Perhaps it is time to worry less about sex and gender. After all, a lesbian heretic is no more or less a heretic than a heterosexual heretic.
Keble, we might be tempted to observe, didn’t know the half of what was coming. Apostacy beyond his worst fears is rampant. The Oxford Anglo-Catholic remedy, birthed with vibrant energy from his classic sermon on the apostasy of his time, is now moribund and declining. It is understandable that many have given up the struggle and moved on to Eastern Orthodoxy or Rome.
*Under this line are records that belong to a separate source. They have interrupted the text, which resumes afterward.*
-- ==== Sys2Proof/Machine/Journal.lean ====
section
/-!
DEFINITION. The journal: durable records and the actions that wait for them, the order of replay and compaction (R420, R421, R444, R445,
R473 to R478).
-/

namespace Sys2Proof.Machine

/-! ## Record lengths (R474, Table 16-10) -/

/-- TYPE of a record. -/
def JnlBody.type : JnlBody → Nat
  | .epochOpen _ => 0x01
  | .leafReserve _ => 0x02
  | .meterReserve .. => 0x03
  | .meterGrant .. => 0x04
  | .huskBind .. => 0x05
  | .svnMin _ => 0x06
  | .manifest .. => 0x07
  | .stored .. => 0x08
  | .fault _ => 0x09
  | .stepSkip .. => 0x0A
  | .straggler .. => 0x0B
  | .scaleRecovery .. => 0x0C
  | .boot .. => 0x0D
  | .beatMark => 0x0E

/-- The fields of a body in bytes. Widths and order that Table 16-10 does not give are those of log entry 11. -/
def JnlBody.bytes : JnlBody → List Byte
  | .epochOpen e => natBe 4 e
  | .leafReserve q => natBe 8 q
  | .meterReserve h n => digestBytes h ++ natBe 8 n
  | .meterGrant h q l => digestBytes h ++ natBe 8 q ++ natBe 8 l
  | .huskBind h d l n => digestBytes h ++ digestBytes d ++ digestBytes l ++ natBe 8 n
  | .svnMin v => natBe 4 v
  | .manifest m h => manifestBytes m ++ h
  | .stored j v r => natBe 4 j ++ natBe 8 v ++ natBe 4 r
  | .fault f => faultBytes f
  | .stepSkip j p r => natBe 4 j ++ natBe 8 p ++ natBe 1 r
  | .straggler j p c i a q => natBe 4 j ++ natBe 8 p ++ natBe 2 c ++ natBe 2 i ++ natBe 4 a ++ natBe 4 q
  | .scaleRecovery j v n r => natBe 4 j ++ natBe 8 v ++ natBe 2 n ++ natBe 2 r
  | .boot n f i v z => natBe 4 n ++ natBe 1 f ++ natBe 1 i ++ natBe 4 v ++ natBe 2 z.toNat
  | .beatMark => []

/-- LENGTH of a record: a multiple of 32. -/
def JnlRec.size (r : JnlRec) : Nat := (40 + r.body.bytes.length + 31) / 32 * 32

/-- K_jnl (R474). -/
def jnlKey (uds : Digest) : Digest := Config.hkdf (digestBytes uds) [] (ascii "journal")

/-- A record of the journal as the NVM holds it (Table 16-9): head, body with zeros up to LENGTH, and TAG. -/
def jnlBytes (key : Digest) (type length seq time : Nat) (body : List Byte) : List Byte :=
  let l := natBe 1 type ++ [0] ++ natBe 2 length ++ natBe 4 0 ++ natBe 8 seq ++ natBe 8 time ++ body ++ List.replicate (length - 40 - body.length) 0
  l ++ (digestBytes (Config.hmac (digestBytes key) l)).take 16

def JnlRec.bytes (key : Digest) (r : JnlRec) : List Byte := jnlBytes key r.body.type r.size r.seq r.time r.body.bytes

/-- What a half holds from its start (R473): HALF_OPEN, COMPLETE where it stands, and the records; nothing where it is erased. -/
def Half.bytes (key : Digest) (h : Half) : List Byte :=
  if h.erased then []
  else jnlBytes key 0x80 64 0 0 (natBe 8 h.gen ++ natBe 8 h.snap)
    ++ (if h.complete then jnlBytes key 0x81 64 0 0 (natBe 8 h.gen ++ natBe 8 h.copied) else List.replicate 64 0xFF)
    ++ h.recs.flatMap (JnlRec.bytes key)

/-- The records of a half up to the first whose SEQ is not that of a valid record (R474): `prev` is the SEQ of the last valid one. -/
def validRecs (snap : Nat) : Option Nat → List JnlRec → List JnlRec
  | _, [] => []
  | prev, r :: rest =>
    let ok : Bool := if r.seq ≤ snap then prev.all (· < r.seq)
      else r.seq == (match prev with | some p => max p snap + 1 | none => snap + 1)
    if ok then r :: validRecs snap (some r.seq) rest else []

def halfBytes : Nat := 8 * 2 ^ 20
/-- The fill at which compaction starts: 75 % of a half (R477). -/
def compactAt : Nat := 6291456

/-- Bytes of a half in use. -/
def Half.fill (h : Half) : Nat := 128 + (h.recs.map JnlRec.size).foldl (· + ·) 0

/-- The active half (R473). -/
def JnlSt.act (x : JnlSt) : Half := x.half[x.active]
def JnlSt.other (x : JnlSt) : Fin 2 := 1 - x.active

/-- A request finds the active half full, and waits (R475). -/
def JnlSt.waits (x : JnlSt) : Bool :=
  match x.queue with
  | r :: _ => decide (halfBytes < x.act.fill + r.size)
  | [] => false

/-! ## Durable records (R475) -/

/-- What waits for a record begins. `burnOk`: the fuse bit that an EPOCH_OPEN record precedes verifies. -/
def State.recordDurable (s : State) (r : JnlRec) (burnOk : Bool) : State :=
  match r.body with
  | .epochOpen e => s.epochDurable e burnOk
  | .leafReserve q => s.leavesDurable q
  | .meterReserve h n => s.reserveDurable h n
  | .meterGrant h n l => s.grantDurable h n l
  | .manifest m _ => s.manifestDurable m
  | .svnMin v => s.inSec fun x => { x with imageSvnMin := max x.imageSvnMin v }
  | _ => s

/-- JOURNAL_DURABLE (R363, R475): the NVM reports the last page of the oldest waiting record programmed. -/
def execJournalDurable (burnOk : Bool) (s : State) : Host.Outcome State Fault Refusal :=
  .next (match s.jnl.queue with
    | [] => s
    | r :: rest =>
      if s.jnl.waits || s.jnl.torn || !s.jnl.act.complete then s
      else
        let h := s.jnl.act
        let x := { s.jnl with queue := rest, hwm := max s.jnl.hwm r.time, half := s.jnl.half.set s.jnl.active { h with recs := h.recs ++ [r] } }
        ({ s with jnl := x } : State).recordDurable r burnOk)

/-! ## Compaction (R477, R478) -/

/-- SEQ of the kept MANIFEST of a job among records: the latest. -/
def manifestSeq (l : List JnlRec) (job : Nat) : Option Nat :=
  l.reverse.findSome? fun r => match r.body with
    | .manifest m _ => if m.job = job then some r.seq else none
    | _ => none

/-- Version of the kept MANIFEST of a job. -/
def manifestVersion (l : List JnlRec) (job : Nat) : Option Nat :=
  l.reverse.findSome? fun r => match r.body with
    | .manifest m _ => if m.job = job then some m.version else none
    | _ => none

/-- Whether the snapshot keeps a record, `later` being the records after it (Table 16-10). -/
def keptRec (all later : List JnlRec) (r : JnlRec) : Bool :=
  let afterManifest (job : Nat) : Bool := match manifestSeq all job with | some q => decide (q < r.seq) | none => true
  match r.body with
  | .epochOpen _ => !later.any fun x => match x.body with | .epochOpen _ => true | _ => false
  | .leafReserve _ => !later.any fun x => match x.body with | .leafReserve _ => true | _ => false
  | .meterReserve h _ => !later.any fun x => match x.body with | .meterReserve g _ => g == h | _ => false
  | .meterGrant h _ _ => !later.any fun x => match x.body with | .meterGrant g _ _ => g == h | _ => false
  | .huskBind h .. => !later.any fun x => match x.body with | .huskBind g .. => g == h | _ => false
  | .svnMin _ => !later.any fun x => match x.body with | .svnMin _ => true | _ => false
  | .manifest m _ => manifestSeq all m.job == some r.seq
  | .stored job v _ => manifestVersion all job == some v
  | .fault _ => decide ((later.filter fun x => match x.body with | .fault _ => true | _ => false).length < 256)
  | .stepSkip job _ _ => afterManifest job
  | .straggler job .. => afterManifest job
  | .scaleRecovery job .. => afterManifest job
  | .boot .. => !later.any fun x => match x.body with | .boot .. => true | _ => false
  | .beatMark => !later.any fun x => match x.body with | .beatMark => true | _ => false

/-- The snapshot of a half's records. -/
def snapshot (all : List JnlRec) : List JnlRec → List JnlRec
  | [] => []
  | r :: rest => if keptRec all rest r then r :: snapshot all rest else snapshot all rest

/-- COMPACTION (R476, R477): at 75 % fill or after a torn record, the ready half gets HALF_OPEN and the snapshot. -/
def execCompaction (s : State) : Host.Outcome State Fault Refusal :=
  .next (
    let x := s.jnl
    let o := x.half[x.other]
    if x.compact.isSome || !x.act.complete || !o.erased || !(decide (compactAt ≤ x.act.fill) || x.torn) then s
    else
      let k := (x.act.recs.getLast?.map JnlRec.seq).getD x.act.snap
      let new : Half := { erased := false, gen := x.act.gen + 1, snap := k, complete := false, recs := snapshot x.act.recs x.act.recs }
      { s with jnl := { x with half := x.half.set x.other new, compact := some k } })

/-- COMPACTION_COMPLETE (R477): records after the snapshot point are copied, COMPLETE is written, and the new half is active. -/
def execCompactionComplete (s : State) : Host.Outcome State Fault Refusal :=
  .next (match s.jnl.compact with
    | none => s
    | some k =>
      let x := s.jnl
      let n := x.half[x.other]
      let tail := x.act.recs.filter fun r => decide (k < r.seq)
      ({ s with jnl := { x with half := x.half.set x.other { n with complete := true, recs := n.recs ++ tail, copied := ((n.recs ++ tail).getLast?.map JnlRec.seq).getD k }
                                active := x.other, compact := none, torn := false } } : State).count cntJnlCompact)

/-- HALF_ERASE_COMPLETE (R477): the erase of the half that is not active ends. -/
def execHalfEraseComplete (s : State) : Host.Outcome State Fault Refusal :=
  .next (if s.jnl.compact.isSome then s else { s with jnl := { s.jnl with half := s.jnl.half.set s.jnl.other {} } })

/-! ## Replay (R476) -/

/-- One record updates the device's state at replay. -/
def State.replayRec (s : State) (r : JnlRec) : State :=
  let meter (h : Digest) (f : MeterSt → MeterSt) : State :=
    s.inSec fun x => { x with meters := aput x.meters h.toNat (f ((aget x.meters h.toNat).getD {})) }
  match r.body with
  | .meterReserve h n => meter h fun m => { m with reserved := n, carried := n }
  | .meterGrant h q l => meter h fun m => { m with grantSeq := q, limit := l, granted := true }
  | .huskBind h _ l n => meter h fun m => { m with licensor := l, limit := if m.granted then m.limit else n }
  | .svnMin v => s.inSec fun x => { x with imageSvnMin := v }
  | .manifest m _ => s.setJob m.job { (s.jobSt m.job) with committed := some m.version }
  | _ => s

/-- Replay at step 5 of a boot (R476): the active half is read, BEAT_HWM set; without a valid COMPLETE record half 0 is opened fresh. Answers
whether the journal was opened fresh, which the BOOT record says. `torn`: a unit that is not erased fails before the erased end; so does a record whose
SEQ is out of its order. -/
def State.replay (s : State) (torn : Bool) : State × Bool :=
  let x := s.jnl
  let h0 := x.half[(0 : Fin 2)]
  let h1 := x.half[(1 : Fin 2)]
  let active : Option (Fin 2) :=
    if h0.complete && (!h1.complete || decide (h1.gen ≤ h0.gen)) then some 0 else if h1.complete then some 1 else none
  match active with
  | some a =>
    let recs := validRecs x.half[a].snap none x.half[a].recs
    let torn := torn || decide (recs.length < x.half[a].recs.length)
    let hwm := recs.foldl (fun m r => max m r.time) 0
    let s1 := recs.foldl State.replayRec s
    let last := (recs.getLast?.map JnlRec.seq).getD x.half[a].snap
    let s2 : State := { s1 with jnl := { half := x.half.set a { x.half[a] with recs }, active := a, seq := last, hwm, torn } }
    (if torn then s2.count cntJnlTorn else s2, false)
  | none =>
    let fresh : JnlSt := { half := #v[{ erased := false, gen := 1, complete := true }, {}] }
    let s1 : State := { s with jnl := fresh }
    (if h0.erased && h1.erased then s1 else s1.report 0x1050 .none, true)

end Sys2Proof.Machine
end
Yet, the flicker of life still burns in the embers of Anglicanism. If God will not demolish a city for ten righteous men, as the Old Testament informs us, perhaps he will not forsake us if there are ten orthodox remaining in the Anglican community. The Holy Spirit has not left the premises. If the Holy Spirit will rebuild the catholic community out of the contemporary rubble of Anglicanism, we can be part of the reconstruction team.
The Creedal Faith, still standing after 1700 years, is our lifeboat. And Dr. Jarrett is right: only through love can we achieve the one mind to find the one thing necessary.